### Your objective
Going line by line through the entries below, count those that contain "from". Give the number by itself.

### Data records
-- ==== Sys2Proof/Machine/Local.lean ====
section
/-! DEFINITION. The scalar words of the L column: loads, stores, local atomics, window queries, the LUT table (spec 13 R326, R327,
R335, R337, R338; 09 R231). -/

namespace Sys2Proof.Machine

/-- Bytes of a size code. -/
def sizeBytes (sz : BitVec 2) : Nat := 2 ^ sz.toNat

/-- A loaded value of n bytes, sign- or zero-extended (R327). -/
def extendBytes (uns : Bool) (bs : List Byte) : Word :=
  let n := bs.length
  let w := BitVec.ofNat 64 (leNat bs)
  if uns || 8 ≤ n then w else (w <<< (64 - 8 * n)).sshiftRight (64 - 8 * n)

/-- LD (R327). -/
def execLd (sz : BitVec 2) (uns : Bool) (t : Reg) (m : MemOp) (s : State) : Result :=
  guarded (.ld sz uns t m) s fun s =>
    match m with
    | .port p => s.takeStep (.ld sz uns t m) p fun bs s => s.laterG 4 t (extendBytes uns bs)
    | .addr base idx off =>
      let n := sizeBytes sz
      let a := s.ea base idx off
      let addrs := layout a.toNat n
      s.withRead (.ld sz uns t m) (s.check s.actor { align := n } a addrs) addrs fun bs s => s.laterG 4 t (extendBytes uns bs)

/-- ST (R327). -/
def execSt (sz : BitVec 2) (t : Reg) (m : MemOp) (s : State) : Result :=
  guarded (.st sz t m) s fun s =>
    let n := sizeBytes sz
    let bs := leBytes n (s.g t).toNat
    match m with
    | .port p => s.writeStep (.st sz t m) p (allBits bs) id
    | .addr base idx off =>
      let a := s.ea base idx off
      let addrs := layout a.toNat n
      s.withAccess (.st sz t m) (s.check s.actor { store := true, align := n } a addrs) addrs fun s =>
        (s.store s.actor (addrs.zip bs)).markDirty s.actor a.toNat

/-- The new value of an atomic on sz-byte values; none for a cas that fails (R335). -/
def amoNew (op : AmoOp) (uns : Bool) (n : Nat) (old operand compare : Word) : Option Word :=
  let ext (w : Word) : Word := extendBytes uns (leBytes n w.toNat)
  let o := ext old
  let x := ext operand
  match op with
  | .add => some (old + operand)
  | .min => some (if (if uns then o.ult x else o.slt x) then o else x)
  | .max => some (if (if uns then x.ult o else x.slt o) then o else x)
  | .and => some (old &&& operand)
  | .or => some (old ||| operand)
  | .swap => some operand
  | .cas => if leBytes n old.toNat = leBytes n compare.toNat then some operand else none

/-- AMO: indivisible at the granule's bank unit; the old value returns at E + 4 (R231, R335). A poisoned granule raises ECC_CONSUMED and
nothing is written (R252). -/
def execAmo (op : AmoOp) (uns dword : Bool) (t base : Reg) (off : BitVec 19) (i : Reg) (s : State) : Result :=
  guarded (.amo op uns dword t base off i) s fun s =>
    let n := if dword then 8 else 4
    let a := s.ea base 0 off
    let addrs := layout a.toNat n
    let w := Instr.amo op uns dword t base off i
    s.withRead w (s.check s.actor { store := true, berth := false, atomic := true, align := n } a addrs) addrs fun _ s =>
      let old := addrs.map fun x => s.latest s.actor x
      let ow := BitVec.ofNat 64 (leNat old)
      let s := s.laterG 4 t (extendBytes uns old)
      match amoNew op uns n ow (s.g i) (s.g t) with
      | some v => (s.store s.actor (addrs.zip (leBytes n v.toNat))).markDirty s.actor a.toNat
      | none => s

/-- The word of R337; 0 for no valid window. -/
def winqWord (w : BitVec 4) (d : WinDesc) : Word :=
  if !d.valid then 0
  else (1 : BitVec 1) ++ w ++ d.holder ++ d.fmt ++ d.blk ++ boolBit d.uw ++ boolBit d.ur ++ boolBit d.repl ++ (0 : BitVec 3)
    ++ BitVec.ofNat 20 d.size ++ (0 : BitVec 3) ++ BitVec.ofNat 19 d.base

/-- WINQ by address (R337). -/
def execWinqAddr (d a : Reg) (s : State) : Result :=
  guarded (.winqAddr d a) s fun s =>
    s.laterG 4 d (match s.windowAt s.actor (s.g a).toNat with
      | some (w, _) => winqWord w (s.shownWindow s.actor w.toNat)
      | none => 0)
/-- WINQ by number (R337). -/
def execWinqNum (d : Reg) (w : BitVec 4) (s : State) : Result :=
  guarded (.winqNum d w) s fun s => s.laterG 4 d (winqWord w (s.shownWindow s.actor w.toNat))

/-- LUTLD: byte c of 16 goes into LTc at E + 4 (R338). -/
def execLutld (base idx : Reg) (off : BitVec 19) (s : State) : Result :=
  guarded (.lutld base idx off) s fun s =>
    let a := s.ea base idx off
    let addrs := layout a.toNat 16
    s.withRead (.lutld base idx off) (s.check s.actor { align := 16 } a addrs) addrs fun bs s =>
      s.later 4 (.lt (Vector.ofFn fun i => bs.getD i.val 0))

end Sys2Proof.Machine
end

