/-- BIND_REQUEST: this module runs steps 3 and 6 to 14 for its MODIDX, binds, and answers the anchor's lockhouse (R104), with its HORIZON where it
has bound; a request waits while nothing may be bound. -/
def execBindRequest (b : BindReq) (s : State) : Result :=
  done <|
    let q : BindAsk := { asid := b.asid, addr := b.image, length := b.length, opts := b.options, mods := optMods b.options, modIdx := b.modIdx }
    let img := s.image b.asid b.image
    let answer (s : State) (status : BitVec 8) (result log : Word) : State :=
      s.tell (b.crew.extractLsb' 11 5).toNat (.bindResponse b.crew b.modIdx status result log)
    if !s.mayBind then s.afterTime 1 (.bindRequest b)
    else match s.memberNo img q with
    | some n => answer s n.status n.result n.log
    | none =>
      match s.freeSlot with
      | none => answer s Status.noResource 0x0C 0
      | some n =>
        (answer (s.bind img q n b.crew ((s.savedOf b.crew).map (·.slot))) Status.ok 0
          (BitVec.ofNat 64 (s.horizonOf img (img.linksOf q.modIdx)))).soon .schedulerPass

/-- The crew's HORIZON on every module is the largest that any of them found (R58, R108). -/
def State.setHorizon (s : State) (n : Nat) (h : BitVec 16) : State :=
  s.modSlot n fun x => { x with rec_ := { x.rec_ with horizon := h, sellat := BitVec.ofNat 16 (selLat x.dmax h.toNat) } }

/-- The saved crew that a bind has taken up is saved no longer. -/
def State.takeSaved (s : State) (crew : BitVec 16) : State :=
  { s with lh := { s.lh with saved := s.lh.saved.filter fun v => v.slot.rec_.crew != crew } }

/-- BIND_RESPONSE: once every module has answered, the LAUNCH completes OK or with the refusal of the lowest-numbered refusing module, and
every module releases what it bound (R104). Of an accepting module `addr` holds its HORIZON. -/
def execBindResponse (crew : BitVec 16) (modIdx : Nat) (status : BitVec 8) (result addr : Word) (s : State) : Result :=
  done <|
    match s.slotOfCrew crew with
    | none => s
    | some n =>
      match s.lh.binds.find? fun b => b.slot == n && b.left.contains modIdx with
      | none => s
      | some b =>
        let b' := { b with left := b.left.filter (· ≠ modIdx)
                           refusals := if status = Status.ok then b.refusals
                             else b.refusals ++ [(modIdx, { status := status, detail := result.extractLsb' 0 8, log := addr, grade := result.extractLsb' 48 16 })] }
        let s := if status = Status.ok && (s.slot n).rec_.horizon.toNat < addr.toNat then s.setHorizon n (addr.extractLsb' 0 16) else s
        if !b'.left.isEmpty then { s with lh := { s.lh with binds := s.lh.binds.map fun x => if x = b then b' else x } }
        else
          let s := { s with lh := { s.lh with binds := s.lh.binds.filter (· != b) } }
          match (List.range 33).findSome? fun m => b'.refusals.find? (·.1 == m) with
          | none =>
            let s := (s.takeSaved crew).tellAll (s.slot n) (.bound crew (s.slot n).rec_.horizon)
            ((s.modSlot n fun x => { x with pending := false }).finish b.qid b.cid Status.ok (crew.zeroExtend 64) 0).soon .schedulerPass
          | some r =>
            let s := s.tellAll (s.slot n) (.bindRelease crew)
            (s.unbind n).finish b.qid b.cid r.2.status r.2.result r.2.log
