/-- COPY_OUT from another module (log 1, DESIGN CHOICE). -/
def State.copyOutFar (s : State) (c : HostCmd) (n : Nat) : State :=
  match Config.farCopy c.w2 s.free with
  | some r => ({ s with free := s.free + 1 }).complete c r.1 0 r.2
  | none => (({ s with free := s.free + 1 }).hostWrite c.w1 (fit n (Config.farBytes c.w2 n))).completeOk c 0

/-- COPY_OUT from this module. -/
def State.copyOutHere (s : State) (c : HostCmd) (n : Nat) : Option (BitVec 8 × Word) → State
  | some r => s.complete c r.1 0 r.2
  | none =>
    let x := s.copyOutAll (s.queueOf c).asid c.w1 c.w2 (pagePieces c.w2 n)
    x.1.copyOutDone c x.2

/-- COPY_OUT. -/
def execCopyOut (c : HostCmd) (s : State) : Result :=
  s.command c false [wholeWord, wholeWord, wholeWord] fun s =>
    if copyLenBad c.w3 then s.deny c Status.range c.w3.toNat
    else s.withBuffer c c.w1 c.w3.toNat fun s =>
      if gMod c.w2 ≠ s.modNum then s.copyOutFar c c.w3.toNat
      else s.copyOutHere c c.w3.toNat (s.copyRefused (s.queueOf c).asid false c.w2 c.w3.toNat)

/-! ### Crews (R86 to R88, R101, R109, R110, R112, R125) -/

/-- Launch options, by field (R101). -/
def optFields : Fields := [(0, 11), (12, 3), (32, 32)]

/-- LAUNCH: the image's address and length, a multiple of 8 up to 2^32 B; the checks and the bind are those of R103 to R110. -/
def execLaunch (c : HostCmd) (s : State) : Result :=
  s.command c false [wholeWord, wholeWord, optFields] fun s =>
    if 2 ^ 32 < c.w2.toNat || c.w2.toNat % 8 ≠ 0 then s.deny c Status.range c.w2.toNat
    else s.startBind c { asid := (s.queueOf c).asid, addr := c.w1, length := c.w2.toNat, opts := c.w3, mods := launchMods c.w3 s.flight, modIdx := 0 } none

/-- The slot of a crew bound in the queue's address space. -/
def State.ownCrew (s : State) (c : HostCmd) (crew : BitVec 16) : Option Nat :=
  (s.lh.slots.find? fun x => x.2.rec_.crew == crew && x.2.rec_.state != .free && x.2.rec_.asid == (s.queueOf c).asid).map (·.1)

/-- The saved crew of a handle in the queue's address space, on its anchor's module. (log 49, DESIGN CHOICE) -/
def State.ownSaved (s : State) (c : HostCmd) (h : Word) : Option SavedCrew :=
  s.lh.saved.find? fun v => v.handle == h && v.asid == (s.queueOf c).asid && v.slot.modIdx == 0

/-- The number that KILL's report bears among members: after every member's. -/
def killMember : Nat := 2 ^ 32

/-- A crew is killed: one that runs counts stops as by a fault with cause 0x00; another ends at once. -/
def State.killCrew (s : State) (n : Nat) : State :=
  let x := s.slot n
  let runs : Bool := x.rec_.state == .running || x.rec_.state == .drawing || x.rec_.state == .killing
  if runs then
    let s := s.modSlot n fun x => { x with rec_ := { x.rec_ with state := .killing }, run := { x.run with fatal := true } }
    if x.modIdx = 0 then s.soon (.crewFaultReport x.rec_.crew 0 0 killMember) else s.tellAnchor x (.report x.rec_.crew 0 0 killMember)
  else s.endCrew n 0 0

/-- KILL: completes when the crew is gone. -/
def execKill (c : HostCmd) (s : State) : Result :=
  s.command c false [[(0, 16)]] fun s =>
    let crew : BitVec 16 := c.w1.extractLsb' 0 16
    match s.ownCrew c crew with
    | none => s.deny c Status.noCrew crew.toNat
    | some n => (s.keepOpen c).killCrew n

/-- DRAW: a running crew is drawn off; one drawing, drawn or not running is BUSY. -/
def execDraw (c : HostCmd) (s : State) : Result :=
  s.command c false [[(0, 16)]] fun s =>
    let crew : BitVec 16 := c.w1.extractLsb' 0 16
    match s.ownCrew c crew with
    | none => s.deny c Status.noCrew crew.toNat
    | some n =>
      if (s.slot n).rec_.state ≠ .running then s.deny c Status.busy crew.toNat
      else ((s.keepOpen c).modSlot n fun x => { x with rec_ := { x.rec_ with state := .drawing } }).drawCrew n .host

/-- RESUME: a saved crew is bound again, with its number, count and pins; refused, it stays saved. -/
def execResume (c : HostCmd) (s : State) : Result :=
  s.command c false [wholeWord, [], optFields] fun s =>
    match s.ownSaved c c.w1 with
    | none => s.deny c Status.noCrew c.w1.toNat
    | some v =>
      let x := v.slot
      if (s.slotOfCrew x.rec_.crew).isSome then s.deny c Status.busy c.w1.toNat
      else
        let q : BindAsk := { asid := v.asid, addr := x.img, length := x.imgLen, opts := c.w3, mods := launchMods c.w3 s.flight, modIdx := x.modIdx }
        let s := s.startBind c q (some x)
        match s.slotOfCrew x.rec_.crew with
        | some n => if (s.slot n).pending then s else { s with lh := { s.lh with saved := s.lh.saved.filter (·.handle != v.handle) } }
        | none => s

/-- DISCARD: a saved crew is given up, with its pins and its number (R105, R110). (log 24, DEDUCED) -/
def execDiscard (c : HostCmd) (s : State) : Result :=
  s.command c false [wholeWord] fun s =>
    match s.ownSaved c c.w1 with
    | none => s.deny c Status.noCrew c.w1.toNat
    | some v =>
      let x := v.slot
      if (s.slotOfCrew x.rec_.crew).isSome then s.deny c Status.busy c.w1.toNat
      else ((s.discardSaved v).tellAll x (.discard x.rec_.crew)).completeOk c 0

/-- Slot state codes (R109). -/
def SlotState.code : SlotState → BitVec 4
  | .free => 0
  | .bound => 1
  | .starting => 2
  | .running => 3
  | .drawing => 4
  | .preempted => 5
  | .rewinding => 6
  | .killing => 7

/-- A bind record as its 512 bits (R108). -/
def Bind.bits (b : Bind) : BitVec 512 :=
  b.towlines ++ b.mods ++ b.crew ++ b.asid ++ b.start ++ b.horizon ++ b.sellat ++ b.pounds ++ b.x0 ++ b.y0 ++ b.wm1 ++ b.hm1 ++ b.image ++ b.save ++ b.age
    ++ (0 : BitVec 14) ++ b.sprio ++ b.started ++ b.eclass ++ b.prio ++ (if b.onfault then (1 : BitVec 1) else 0) ++ (if b.fixed then (1 : BitVec 1) else 0)
    ++ b.state.code ++ (0 : BitVec 4) ++ b.allow ++ (0 : BitVec 32)

/-- The status buffer (R109). -/
def Slot.statusBytes (x : Slot) : List Byte :=
  let count : BitVec 48 := if x.holdsPlace then x.run.vcyc else x.rec_.start
  let sel : Word := match x.run.sel with | some q => selvarWord q 0 | none => 0
  leBytes 64 x.rec_.bits.toNat ++ leBytes 8 count.toNat ++ leBytes 8 sel.toNat ++ [x.lastCause] ++ List.replicate 175 0

/-- CREW_STATUS. -/
def execCrewStatus (c : HostCmd) (s : State) : Result :=
  s.command c false [[(0, 16)], wholeWord] fun s =>
    let crew : BitVec 16 := c.w1.extractLsb' 0 16
    match s.ownCrew c crew with
    | none => s.deny c Status.noCrew crew.toNat
    | some n => s.withBuffer c c.w2 256 fun s =>
        (s.hostWrite c.w2 (s.slot n).statusBytes).completeOk c ((s.slot n).rec_.state.code.zeroExtend 64)

/-! ### Flight and routes (R40, R43, R49, R61) -/

/-- A towline as calibration leaves it: TOWLAT is 3 F + 68 (R40). -/
def calibrateLine (free t : Nat) (x : Towline) : Towline :=
  match Config.calibrated free t with
  | some (f, peer) => { x with up := true, lat := 3 * f + 68, peer := peer }
  | none => { x with up := false, lat := 0, peer := 0xFF }

/-- The rotation timers of a towline's direction start with TIME cycle 0 of a step (R44, R45). -/
def State.startLanes (s : State) (t : Nat) : State :=
  if (s.towline t).up && (s.towline t).outLanes.parked.isNone && (s.towline t).outLanes.walkTo.isNone then s.stepAfter t true laneCompare else s

/-- CALIBRATE: no crew that spans modules may be bound; latencies are set by the flight map, TIME is loaded from the reference module, and lane
rotation begins (R40, R44, R61). -/
def execCalibrate (c : HostCmd) (s : State) : Result :=
  s.command c true [[(0, 5)], wholeWord] fun s =>
    if s.lh.slots.any fun x => 1 < x.2.modules then s.deny c Status.flight (c.w1.extractLsb' 0 5).toNat
    else s.withBuffer c c.w2 Config.flightMapLen fun s =>
      let number : BitVec 5 := c.w1.extractLsb' 0 5
      let (mods, ref) := Config.flightMap (s.hostRead c.w2 Config.flightMapLen) number
      let (t, s) := s.takeWord
      let s := { s with flight := number, isRef := ref, towlines := (List.range 64).map fun i => (i, calibrateLine s.free i (s.towline i))
                        lh := { s.lh with flightMods := mods } }
      let s := if ref then s else s.loadTime t
      let s := (List.range 64).foldl State.startLanes s
      let s := { s with lh := { s.lh with measure := s.lh.measure.set 4 s.routeDigest } }
      s.completeOk c ((s.towline 0).lat.zeroExtend 64)

/-- Values of a route entry that the lockhouse writes (R49). -/
def routeOk (v : Byte) : Bool := v.toNat < 64 || v = 0x7E || v = 0x7F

### Completed exercise
3